With the enterprise platform in place, HDNS’ big data goal to drive insights more quickly is being achieved. They now support external researchers, with exponential growth for remote users.
“Our external analysts in epidemiology or genomics don’t see the raw data; they can only see what the research question allows them to see. Previously, they had to go into a room and work on a small Windows server to do their analysis.” Farrell added, “This was a manual process for them to schedule a few hours to get the work completed. Now remote workers are able to get data served up faster and with better reliability, and all in a cloud-native manner.”
Engaging Cloudera Professional Services and assessing the scope of the migration was a simple process. They quickly gained an understanding of the migration and future usage of CDP and constructed a migration plan that was tailored to their requirements. Having a highly skilled Solutions Architect during the migration allowed the Dalhousie team to make the move to CDP quickly and have the platform configured in a way which allowed them to leverage the value right away.

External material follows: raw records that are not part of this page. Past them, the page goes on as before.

-- ==== Sys2Proof/Machine/Repeat.lean ====
section
/-! DEFINITION. The chunks that repeat an earlier pixel: RUN and INDEX (spec/42_decoder.md rules R209, R212). -/

namespace Sys2Proof.Machine

/-- What a run of `k` pixels leaves: `k` copies of `PREV` from pixel index `PX_PTR` on, `PREV` in its cache slot and itself
unchanged, the cursors `k` pixels and one byte on (rule R209). -/
def afterRun (k : Nat) (s : State) : State :=
  { s.cacheStore s.prev with
    px := s.px.fill s.pxPtr.toNat (pix32 s.prev) k
    pxPtr := s.pxPtr + BitVec.ofNat 32 k
    bsPtr := s.bsPtr + 1 }

/-- The RUN branch of rule R206 for a run of `k` pixels: OVERRUN before any pixel is written, else `afterRun`
(rule R209). -/
def decodeRun (k : Nat) (s : State) : Attempt :=
  if s.pxPtr.toNat + k > s.n.toNat then .error (.error .overrun s)
  else if s.pixelsExist s.pxPtr.toNat k then .ok (afterRun k s)
  else .error (.fault .pixelIndexOutOfRange)

/-- RUN (rule R209). -/
def execRun (k : Nat) (s : State) : Host.Outcome State Fault Refusal := settle .decStep (decodeRun k s)

/-- INDEX: the pixel of the slot, alpha included, stored again at its own hash (rule R212). -/
def execIndex (k : Slot) (s : State) : Host.Outcome State Fault Refusal :=
  settle .decStep (commit (s.cacheLookup k) 1 s)

end Sys2Proof.Machine
end

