/-! ### `rewindStream` -/

@[simp] theorem rewindStream_pass (s : State) : (rewindStream s).pass = s.pass := rfl
@[simp] theorem rewindStream_mode (s : State) : (rewindStream s).mode = s.mode := rfl
@[simp] theorem rewindStream_errcode (s : State) : (rewindStream s).errcode = s.errcode := rfl
@[simp] theorem rewindStream_width (s : State) : (rewindStream s).width = s.width := rfl
@[simp] theorem rewindStream_height (s : State) : (rewindStream s).height = s.height := rfl
@[simp] theorem rewindStream_channels (s : State) : (rewindStream s).channels = s.channels := rfl
@[simp] theorem rewindStream_colorspace (s : State) : (rewindStream s).colorspace = s.colorspace := rfl
@[simp] theorem rewindStream_inLen (s : State) : (rewindStream s).inLen = s.inLen := rfl
@[simp] theorem rewindStream_outLen (s : State) : (rewindStream s).outLen = s.outLen := rfl
@[simp] theorem rewindStream_prev (s : State) : (rewindStream s).prev = s.prev := rfl
@[simp] theorem rewindStream_runCnt (s : State) : (rewindStream s).runCnt = s.runCnt := rfl
@[simp] theorem rewindStream_pxPtr (s : State) : (rewindStream s).pxPtr = s.pxPtr := rfl
@[simp] theorem rewindStream_bsPtr (s : State) : (rewindStream s).bsPtr = 0 := rfl
@[simp] theorem rewindStream_n (s : State) : (rewindStream s).n = s.n := rfl
@[simp] theorem rewindStream_l (s : State) : (rewindStream s).l = s.l := rfl
@[simp] theorem rewindStream_e (s : State) : (rewindStream s).e = s.e := rfl
@[simp] theorem rewindStream_hdrW (s : State) : (rewindStream s).hdrW = s.hdrW := rfl
@[simp] theorem rewindStream_hdrH (s : State) : (rewindStream s).hdrH = s.hdrH := rfl
@[simp] theorem rewindStream_hdrC (s : State) : (rewindStream s).hdrC = s.hdrC := rfl
@[simp] theorem rewindStream_hdrS (s : State) : (rewindStream s).hdrS = s.hdrS := rfl
@[simp] theorem rewindStream_cache (s : State) : (rewindStream s).cache = s.cache := rfl
@[simp] theorem rewindStream_px (s : State) : (rewindStream s).px = s.px := rfl
@[simp] theorem rewindStream_bs (s : State) : (rewindStream s).bs = s.bs := rfl
@[simp] theorem rewindStream_cfg (s : State) : (rewindStream s).cfg = s.cfg := rfl
@[simp] theorem rewindStream_draws (s : State) : (rewindStream s).draws = s.draws := rfl
@[simp] theorem rewindStream_turns (s : State) : (rewindStream s).turns = s.turns := rfl
@[simp] theorem rewindStream_answers (s : State) : (rewindStream s).answers = s.answers := rfl

/-! ### `enterEnc` -/

@[simp] theorem enterEnc_pass (s : State) : (enterEnc s).pass = .enc := rfl
@[simp] theorem enterEnc_mode (s : State) : (enterEnc s).mode = s.mode := rfl
@[simp] theorem enterEnc_errcode (s : State) : (enterEnc s).errcode = s.errcode := rfl
@[simp] theorem enterEnc_width (s : State) : (enterEnc s).width = s.width := rfl
@[simp] theorem enterEnc_height (s : State) : (enterEnc s).height = s.height := rfl
@[simp] theorem enterEnc_channels (s : State) : (enterEnc s).channels = s.channels := rfl
@[simp] theorem enterEnc_colorspace (s : State) : (enterEnc s).colorspace = s.colorspace := rfl
@[simp] theorem enterEnc_inLen (s : State) : (enterEnc s).inLen = s.inLen := rfl
@[simp] theorem enterEnc_outLen (s : State) : (enterEnc s).outLen = s.outLen := rfl
@[simp] theorem enterEnc_prev (s : State) : (enterEnc s).prev = s.prev := rfl
@[simp] theorem enterEnc_runCnt (s : State) : (enterEnc s).runCnt = s.runCnt := rfl
@[simp] theorem enterEnc_pxPtr (s : State) : (enterEnc s).pxPtr = s.pxPtr := rfl
@[simp] theorem enterEnc_bsPtr (s : State) : (enterEnc s).bsPtr = s.bsPtr := rfl
@[simp] theorem enterEnc_n (s : State) : (enterEnc s).n = s.n := rfl
@[simp] theorem enterEnc_l (s : State) : (enterEnc s).l = s.l := rfl
@[simp] theorem enterEnc_e (s : State) : (enterEnc s).e = s.e := rfl
@[simp] theorem enterEnc_hdrW (s : State) : (enterEnc s).hdrW = s.hdrW := rfl
@[simp] theorem enterEnc_hdrH (s : State) : (enterEnc s).hdrH = s.hdrH := rfl
@[simp] theorem enterEnc_hdrC (s : State) : (enterEnc s).hdrC = s.hdrC := rfl
@[simp] theorem enterEnc_hdrS (s : State) : (enterEnc s).hdrS = s.hdrS := rfl
@[simp] theorem enterEnc_cache (s : State) : (enterEnc s).cache = s.cache := rfl
@[simp] theorem enterEnc_px (s : State) : (enterEnc s).px = s.px := rfl
@[simp] theorem enterEnc_bs (s : State) : (enterEnc s).bs = s.bs := rfl
@[simp] theorem enterEnc_cfg (s : State) : (enterEnc s).cfg = s.cfg := rfl
@[simp] theorem enterEnc_draws (s : State) : (enterEnc s).draws = s.draws := rfl
@[simp] theorem enterEnc_turns (s : State) : (enterEnc s).turns = s.turns := rfl
@[simp] theorem enterEnc_answers (s : State) : (enterEnc s).answers = s.answers := rfl

/-! ### `latchLength` -/

@[simp] theorem latchLength_pass (s : State) : (latchLength s).pass = s.pass := rfl
@[simp] theorem latchLength_mode (s : State) : (latchLength s).mode = s.mode := rfl
@[simp] theorem latchLength_errcode (s : State) : (latchLength s).errcode = s.errcode := rfl
@[simp] theorem latchLength_width (s : State) : (latchLength s).width = s.width := rfl
@[simp] theorem latchLength_height (s : State) : (latchLength s).height = s.height := rfl
@[simp] theorem latchLength_channels (s : State) : (latchLength s).channels = s.channels := rfl
@[simp] theorem latchLength_colorspace (s : State) : (latchLength s).colorspace = s.colorspace := rfl
@[simp] theorem latchLength_inLen (s : State) : (latchLength s).inLen = s.inLen := rfl
@[simp] theorem latchLength_outLen (s : State) : (latchLength s).outLen = s.outLen := rfl
@[simp] theorem latchLength_prev (s : State) : (latchLength s).prev = s.prev := rfl
@[simp] theorem latchLength_runCnt (s : State) : (latchLength s).runCnt = s.runCnt := rfl
@[simp] theorem latchLength_pxPtr (s : State) : (latchLength s).pxPtr = s.pxPtr := rfl
@[simp] theorem latchLength_bsPtr (s : State) : (latchLength s).bsPtr = s.bsPtr := rfl
@[simp] theorem latchLength_n (s : State) : (latchLength s).n = s.n := rfl
@[simp] theorem latchLength_l (s : State) : (latchLength s).l = s.inLen := rfl
@[simp] theorem latchLength_e (s : State) : (latchLength s).e = s.e := rfl
@[simp] theorem latchLength_hdrW (s : State) : (latchLength s).hdrW = s.hdrW := rfl
@[simp] theorem latchLength_hdrH (s : State) : (latchLength s).hdrH = s.hdrH := rfl
@[simp] theorem latchLength_hdrC (s : State) : (latchLength s).hdrC = s.hdrC := rfl
@[simp] theorem latchLength_hdrS (s : State) : (latchLength s).hdrS = s.hdrS := rfl
@[simp] theorem latchLength_cache (s : State) : (latchLength s).cache = s.cache := rfl
@[simp] theorem latchLength_px (s : State) : (latchLength s).px = s.px := rfl
@[simp] theorem latchLength_bs (s : State) : (latchLength s).bs = s.bs := rfl
@[simp] theorem latchLength_cfg (s : State) : (latchLength s).cfg = s.cfg := rfl
@[simp] theorem latchLength_draws (s : State) : (latchLength s).draws = s.draws := rfl
@[simp] theorem latchLength_turns (s : State) : (latchLength s).turns = s.turns := rfl
@[simp] theorem latchLength_answers (s : State) : (latchLength s).answers = s.answers := rfl
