/-- What a chunk can do when the decoder executes it (rules R206 to R213). -/
theorem exec_eq_next_cases {i : Instr} {s t : State} (h : exec i s = .next t) :
    (s.pxPtr.toNat < s.cfg.pxCap ∧ ∃ p, t = committed p (encode i).length s) ∨
      t = raiseError .decStep .overrun s ∨
      ∃ k, i = .run k ∧ s.pxPtr.toNat + k ≤ s.n.toNat ∧ s.pxPtr.toNat + k ≤ s.cfg.pxCap ∧ t = afterRun k s := by
  cases i with
  | run k =>
    obtain ⟨-, ht⟩ | ht := execRun_eq_next_iff.1 h
    · exact .inr (.inl ht)
    · exact .inr (.inr ⟨k, rfl, ht⟩)
  | rgb r g b => exact .inl ((settle_commit_eq_next_iff.1 h).imp_right fun ht => ⟨_, ht⟩)
  | rgba r g b a => exact .inl ((settle_commit_eq_next_iff.1 h).imp_right fun ht => ⟨_, ht⟩)
  | luma dg drdg dbdg => exact .inl ((settle_commit_eq_next_iff.1 h).imp_right fun ht => ⟨_, ht⟩)
  | diff dr dg db => exact .inl ((settle_commit_eq_next_iff.1 h).imp_right fun ht => ⟨_, ht⟩)
  | index k => exact .inl ((settle_commit_eq_next_iff.1 h).imp_right fun ht => ⟨_, ht⟩)

/-- A move of the two cursors, inside the pixels and inside the chunk region, keeps the invariant of the pass. -/
theorem DecInv.advance {s t : State} (h : DecInv s) (hl : LatchesKept s t) (hbs : t.bs = s.bs)
    (hcursor : t.pxPtr.toNat ≤ s.n.toNat) (hlow : s.bsPtr.toNat ≤ t.bsPtr.toNat) (hhigh : t.bsPtr.toNat ≤ s.e.toNat) :
    DecInv t := by
  have hheader := headerError_congr hl
  obtain ⟨hn, hlen, he, hw, hh, -, -, hcfg⟩ := hl
  constructor
  case header => rw [hheader, h.header]
  case pixels => rw [hn, hw, hh, h.pixels]
  case cursor => rwa [hn]
  case lengthLow => rw [hlen]; exact h.lengthLow
  case lengthHigh => rw [hlen, hcfg]; exact h.lengthHigh
  case regionEnd => rw [he, hlen]; exact h.regionEnd
  case streamLow => exact h.streamLow.trans hlow
  case streamHigh => rwa [he]
  case marker => rw [he, streamBytes_congr_of_bs hbs]; exact h.marker

theorem blockInv_of_exec {i : Instr} {s t : State} (h : BlockInv s) (hpass : s.pass = .dec) (hlt : s.pxPtr < s.n)
    (hfit : s.bsPtr.toNat + (encode i).length ≤ s.e.toNat) (ht : exec i s = .next t) : BlockInv t := by
  have hi := h.decode hpass
  have hc : CacheInv s.cache := h.cacheSlots (busy_of_dec hpass)
  have hlt : s.pxPtr.toNat < s.n.toNat := hlt
  obtain ⟨hroom, p, rfl⟩ | rfl | ⟨k, rfl, hk, hroom, rfl⟩ := exec_eq_next_cases ht
  · have hpx : (committed p (encode i).length s).pxPtr.toNat = s.pxPtr.toNat + 1 := by
      rw [committed_pxPtr, BitVec.toNat_add_of_lt (by simp; omega)]
      rfl
    have hbs : (committed p (encode i).length s).bsPtr.toNat = s.bsPtr.toNat + (encode i).length := by
      rw [committed_bsPtr, BitVec.toNat_add, BitVec.toNat_ofNat]
      omega
    exact blockInv_of_dec hpass (memoriesInv_committed h.memories hroom p _)
      (h.status.of_registersKept (RegistersKept.refl s) h.runValues) (hc.cacheStore p)
      (hi.advance (LatchesKept.refl s) rfl (by omega) (by omega) (by omega))
  · exact blockInv_raiseError h.memories _ _
  · rw [encode_run_length] at hfit
    have hpx : (afterRun k s).pxPtr.toNat = s.pxPtr.toNat + k := by
      rw [afterRun_pxPtr, BitVec.toNat_add, BitVec.toNat_ofNat]
      omega
    have hbs : (afterRun k s).bsPtr.toNat = s.bsPtr.toNat + 1 := by
      rw [afterRun_bsPtr, BitVec.toNat_add_of_lt (by simp; omega)]
      rfl
    exact blockInv_of_dec hpass (memoriesInv_afterRun h.memories hroom)
      (h.status.of_registersKept (RegistersKept.refl s) h.runValues) (hc.cacheStore s.prev)
      (hi.advance (LatchesKept.refl s) rfl (by omega) (by omega) (by omega))

theorem blockInv_of_decChunkStep {s t : State} (h : BlockInv s) (hpass : s.pass = .dec) (hlt : s.pxPtr < s.n)
    (ht : decChunkStep s = .next t) : BlockInv t := by
  obtain ⟨i, hi, ht⟩ | ⟨c, u, hu, rfl⟩ := decChunkStep_eq_next_iff.1 ht
  · exact blockInv_of_exec h hpass hlt (encode_length_of_fetchChunk hi) ht
  · obtain ⟨-, rfl⟩ := fetchChunk_eq_error hu
    exact blockInv_raiseError h.memories _ _

theorem blockInv_of_decFinish {s t : State} (h : BlockInv s) (hpass : s.pass = .dec) (ht : decFinish s = .ok t) :
    BlockInv t := by
  obtain ⟨-, rfl⟩ := decFinish_eq_ok_iff.1 ht
  exact blockInv_of_not_busy rfl (memoriesInv_decFinished h.memories)
    ⟨drawnRunCnt_le _, nofun, fun _ => h.noErrorCode (by simp [hpass]), fun hd => absurd rfl hd⟩

theorem blockInv_of_pipelineMove {s t : State} (h : BlockInv s) (ht : pipelineMove s = .next t) : BlockInv t := by
  have hm := h.memories
  obtain ⟨hp, hlt, ht⟩ | ⟨hp, -, ht⟩ | ⟨hp, hlt, ht⟩ | ⟨hp, -, ht⟩ | ⟨-, rfl⟩ := pipelineMove_eq_next_cases ht
  · exact blockInv_of_settle (encPixelStep_endsIn_memoriesInv hm) (blockInv_of_encPixelStep h hp hlt) ht
  · exact blockInv_of_settle (encTail_endsIn_memoriesInv hm) (blockInv_of_encTail h hp) ht
  · exact blockInv_of_decChunkStep h hp hlt ht
  · exact blockInv_of_settle (decFinish_endsIn_memoriesInv hm) (blockInv_of_decFinish h hp) ht
  · exact h

/-! ### The starts -/

/-- The exact product of a header that passed its checks fits the register `N` (rule R26). -/
theorem latchCount_n_toNat {s : State} (hcfg : s.cfg.wf) (h : headerError s = none) :
    (latchCount s).n.toNat = s.hdrW.toNat * s.hdrH.toNat := by
  obtain ⟨-, -, -, -, hproduct⟩ := headerError_eq_none_iff.1 h
  obtain ⟨-, hcap, -, -⟩ := hcfg
  rw [latchCount_n, BitVec.toNat_ofNat, Nat.mod_eq_of_lt (by omega)]

theorem encInv_encStarted {s : State} (hcfg : s.cfg.wf) (hpx : s.pxPtr = 0) (hrun : s.runCnt = 0)
    (hheader : headerError (encLatch s) = none) : EncInv (encStarted s) := by
  have hpx : (encStarted s).pxPtr.toNat = 0 := by simp [encStarted, hpx]
  have hrun' : (encStarted s).runCnt.toNat = 0 := by simp [encStarted, hrun]
  have hbs : (encStarted s).bsPtr.toNat = 14 := rfl
  obtain ⟨-, -, hcap, -⟩ := id hcfg
  constructor
  case header => exact hheader
  case pixels => exact latchCount_n_toNat (s := encLatch s) hcfg hheader
  case runEnd => exact fun _ => hrun
  case headerWritten =>
    exact streamBytes_emitted (headerBytes (encLatch s)) (rewindStream (latchCount (encLatch s)))
  case streamHigh =>
    change 14 ≤ s.cfg.bsCap
    omega
  all_goals omega

theorem decInv_decStarted {s : State} (hcfg : s.cfg.wf) (hpx : s.pxPtr = 0) (hlow : 22 ≤ s.inLen.toNat)
    (hhigh : s.inLen.toNat ≤ s.cfg.bsCap) (hheader : headerError (decLatch s) = none)
    (hmarker : s.streamBytes (s.inLen.toNat - 8) 8 = endMarker) : DecInv (decStarted s) := by
  have hpx : (decStarted s).pxPtr.toNat = 0 := by simp [decStarted, hpx]
  have he : (decStarted s).e.toNat = s.inLen.toNat - 8 := by
    change (s.inLen - 8).toNat = _
    rw [BitVec.toNat_sub_of_le (by simp [BitVec.le_def]; omega)]
    rfl
  have hbs : (decStarted s).bsPtr.toNat = 14 := rfl
  have hl : (decStarted s).l.toNat = s.inLen.toNat := rfl
  constructor
  case header => exact hheader
  case pixels => exact latchCount_n_toNat (s := decLatch s) hcfg hheader
  case lengthHigh => exact hhigh
  case marker => rw [he, streamBytes_congr_of_bs (s := s) (t := decStarted s) rfl, hmarker]
  all_goals omega

theorem blockInv_of_encStart {s t : State} (h : MemoriesInv s) (ht : encStart (passReset s) = .ok t) : BlockInv t := by
  have hm : MemoriesInv t := (encStart_endsIn_memoriesInv (s := passReset s) h).of_eq_ok ht
  obtain ⟨hheader, -, rfl⟩ := encStart_eq_ok_iff.1 ht
  exact blockInv_of_enc rfl hm ⟨Nat.zero_le _, nofun, fun _ => rfl, fun _ => rfl⟩ cacheInv_clearedCache
    (encInv_encStarted h.config rfl rfl hheader)

theorem blockInv_of_decStart {s t : State} (h : MemoriesInv s) (ht : decStart (passReset s) = .ok t) : BlockInv t := by
  obtain ⟨hhigh, hlow, -, hheader, hmarker, rfl⟩ := decStart_eq_ok_iff.1 ht
  exact blockInv_of_dec rfl h ⟨Nat.zero_le _, nofun, fun _ => rfl, fun _ => rfl⟩ cacheInv_clearedCache
    (decInv_decStarted h.config rfl hlow hhigh hheader hmarker)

Dalhousie University will be working with the Canadian Health Data Research Network (HDRN) in distributed analysis in which individual data-holding centres work together to create a single portal and support system for researchers requesting multi-jurisdictional data. The goal is to develop technological infrastructure to improve data access and collection, create support for advanced analytics and establish strong partnerships with patients and the public. “It's a centralized analysis where the data is housed in different locations and analyzed as if it's a single data holding. The data is held in multiple provinces and never moves between centres, it's the analytic components that will be moved between centres,” said Stewart.
HDNS’ vision moving forward is that everything will continue to be accessed this way, and in the private cloud. This secure and locked down remote connection allows them to take on more projects and expand their user base. “I feel like we have more projects every year than the year before, and more distributed projects. The advantage is that we're now prepped for the future as things go forward and we expand our data holdings,” added Stewart.